Begotten

The title evokes the Old Testament and the tracing of man's lineage back to Adam and Eve-the Biblical original man and woman. Similarly, the extraordinary images of Edmund Elias Merhige's experimental film have been repeatedly rephotographed and are generations away from the original scenes (film begotten from film). They flicker hallucinatorily, decomposing and recomposing into disturbing primal scenes-God's death, mother and son, victims and aggressors. The surreal, shadowy images of light and darkness, black and white, are accompanied by an evocative sound track but without dialogue. Instead, we must decipher the language, as we are in the territory of the psyche, an unknown begotten of man, not God. Using barren landscapes and rag-clothed figures, Merhige and the THEATREOFMATERIAL evoke a time that is both pre- and post-civilization.
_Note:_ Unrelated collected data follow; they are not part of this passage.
@[simp] theorem State.completeStartError_ie (s : State) (e : ErrorCode) : (s.completeStartError e).ie = s.ie := rfl
@[simp] theorem State.completeStartError_busy (s : State) (e : ErrorCode) : (s.completeStartError e).busy = false := rfl
@[simp] theorem State.completeStartError_done (s : State) (e : ErrorCode) : (s.completeStartError e).done = true := rfl
@[simp] theorem State.completeStartError_lastOp (s : State) (e : ErrorCode) : (s.completeStartError e).lastOp = s.lastOp := rfl
@[simp] theorem State.completeStartError_errCode (s : State) (e : ErrorCode) : (s.completeStartError e).errCode = e.value := rfl
@[simp] theorem State.completeStartError_errPos (s : State) (e : ErrorCode) : (s.completeStartError e).errPos = 0 := rfl
@[simp] theorem State.completeStartError_srcAddr (s : State) (e : ErrorCode) : (s.completeStartError e).srcAddr = s.srcAddr := rfl
@[simp] theorem State.completeStartError_srcLen (s : State) (e : ErrorCode) : (s.completeStartError e).srcLen = s.srcLen := rfl
@[simp] theorem State.completeStartError_dstAddr (s : State) (e : ErrorCode) : (s.completeStartError e).dstAddr = s.dstAddr := rfl
@[simp] theorem State.completeStartError_dstCap (s : State) (e : ErrorCode) : (s.completeStartError e).dstCap = s.dstCap := rfl
@[simp] theorem State.completeStartError_outLen (s : State) (e : ErrorCode) : (s.completeStartError e).outLen = 0 := rfl
@[simp] theorem State.completeStartError_pad (s : State) (e : ErrorCode) : (s.completeStartError e).pad = s.pad := rfl
@[simp] theorem State.completeStartError_freqSel (s : State) (e : ErrorCode) : (s.completeStartError e).freqSel = s.freqSel := rfl
@[simp] theorem State.completeStartError_nodeSel (s : State) (e : ErrorCode) : (s.completeStartError e).nodeSel = s.nodeSel := rfl
@[simp] theorem State.completeStartError_codeSel (s : State) (e : ErrorCode) : (s.completeStartError e).codeSel = s.codeSel := rfl
@[simp] theorem State.completeStartError_freq (s : State) (e : ErrorCode) : (s.completeStartError e).freq = s.freq := rfl
@[simp] theorem State.completeStartError_nodes (s : State) (e : ErrorCode) : (s.completeStartError e).nodes = s.nodes := rfl
@[simp] theorem State.completeStartError_root (s : State) (e : ErrorCode) : (s.completeStartError e).root = s.root := rfl
@[simp] theorem State.completeStartError_ct (s : State) (e : ErrorCode) : (s.completeStartError e).ct = s.ct := rfl
@[simp] theorem State.completeStartError_ctValid (s : State) (e : ErrorCode) : (s.completeStartError e).ctValid = s.ctValid := rfl
@[simp] theorem State.completeStartError_curOp (s : State) (e : ErrorCode) : (s.completeStartError e).curOp = none := rfl
@[simp] theorem State.completeStartError_snap (s : State) (e : ErrorCode) : (s.completeStartError e).snap = none := rfl
@[simp] theorem State.completeStartError_mem (s : State) (e : ErrorCode) : (s.completeStartError e).mem = s.mem := rfl
@[simp] theorem State.completeStartError_platform (s : State) (e : ErrorCode) : (s.completeStartError e).platform = s.platform := rfl
@[simp] theorem State.completeStartError_program (s : State) (e : ErrorCode) : (s.completeStartError e).program = s.program := rfl
@[simp] theorem State.completeStartError_agenda (s : State) (e : ErrorCode) : (s.completeStartError e).agenda = s.agenda := rfl
@[simp] theorem State.completeStartError_readLog (s : State) (e : ErrorCode) : (s.completeStartError e).readLog = s.readLog := rfl
@[simp] theorem State.completeStartError_draws (s : State) (e : ErrorCode) : (s.completeStartError e).draws = s.draws := rfl

@[simp] theorem State.clearCore_ie (s : State) : (s.clearCore).ie = State.reset.ie := rfl
@[simp] theorem State.clearCore_busy (s : State) : (s.clearCore).busy = State.reset.busy := rfl
@[simp] theorem State.clearCore_done (s : State) : (s.clearCore).done = State.reset.done := rfl
@[simp] theorem State.clearCore_lastOp (s : State) : (s.clearCore).lastOp = State.reset.lastOp := rfl
@[simp] theorem State.clearCore_errCode (s : State) : (s.clearCore).errCode = State.reset.errCode := rfl
@[simp] theorem State.clearCore_errPos (s : State) : (s.clearCore).errPos = State.reset.errPos := rfl
@[simp] theorem State.clearCore_srcAddr (s : State) : (s.clearCore).srcAddr = State.reset.srcAddr := rfl
@[simp] theorem State.clearCore_srcLen (s : State) : (s.clearCore).srcLen = State.reset.srcLen := rfl
@[simp] theorem State.clearCore_dstAddr (s : State) : (s.clearCore).dstAddr = State.reset.dstAddr := rfl
@[simp] theorem State.clearCore_dstCap (s : State) : (s.clearCore).dstCap = State.reset.dstCap := rfl
@[simp] theorem State.clearCore_outLen (s : State) : (s.clearCore).outLen = State.reset.outLen := rfl
@[simp] theorem State.clearCore_pad (s : State) : (s.clearCore).pad = State.reset.pad := rfl
@[simp] theorem State.clearCore_freqSel (s : State) : (s.clearCore).freqSel = State.reset.freqSel := rfl
@[simp] theorem State.clearCore_nodeSel (s : State) : (s.clearCore).nodeSel = State.reset.nodeSel := rfl
@[simp] theorem State.clearCore_codeSel (s : State) : (s.clearCore).codeSel = State.reset.codeSel := rfl
@[simp] theorem State.clearCore_freq (s : State) : (s.clearCore).freq = State.reset.freq := rfl
@[simp] theorem State.clearCore_nodes (s : State) : (s.clearCore).nodes = State.reset.nodes := rfl
@[simp] theorem State.clearCore_root (s : State) : (s.clearCore).root = State.reset.root := rfl
@[simp] theorem State.clearCore_ct (s : State) : (s.clearCore).ct = State.reset.ct := rfl
@[simp] theorem State.clearCore_ctValid (s : State) : (s.clearCore).ctValid = State.reset.ctValid := rfl
@[simp] theorem State.clearCore_curOp (s : State) : (s.clearCore).curOp = State.reset.curOp := rfl
@[simp] theorem State.clearCore_snap (s : State) : (s.clearCore).snap = State.reset.snap := rfl
@[simp] theorem State.clearCore_mem (s : State) : (s.clearCore).mem = s.mem := rfl
@[simp] theorem State.clearCore_platform (s : State) : (s.clearCore).platform = s.platform := rfl
@[simp] theorem State.clearCore_program (s : State) : (s.clearCore).program = s.program := rfl
@[simp] theorem State.clearCore_agenda (s : State) : (s.clearCore).agenda = s.agenda := rfl
@[simp] theorem State.clearCore_readLog (s : State) : (s.clearCore).readLog = s.readLog := rfl
@[simp] theorem State.clearCore_draws (s : State) : (s.clearCore).draws = s.draws := rfl

end Sys2Proof.Machine
end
In the dreamlike narrative, we follow Mother Earth and her child, "flesh without bone," through a series of physically, often sexually violent encounters in which people act from impulses, without the mediation of language, seemingly without rules. But with the destruction is also regeneration. The film's chronicle is cyclical, tracing birth, death and rebirth in a manner which seems to speak equally of historical and personal processes. --Kathy Geritz The director writes, "Performance, painting and language are inadequate in their ability to capture the shadow cast by the subterranean sun whose light shines past the deepest darkness in all of us...Beneath the eraseable images of your mother, your father, and your God, there is only the tribal, the indelible and ageless. These images are in all of us..these images are begotten."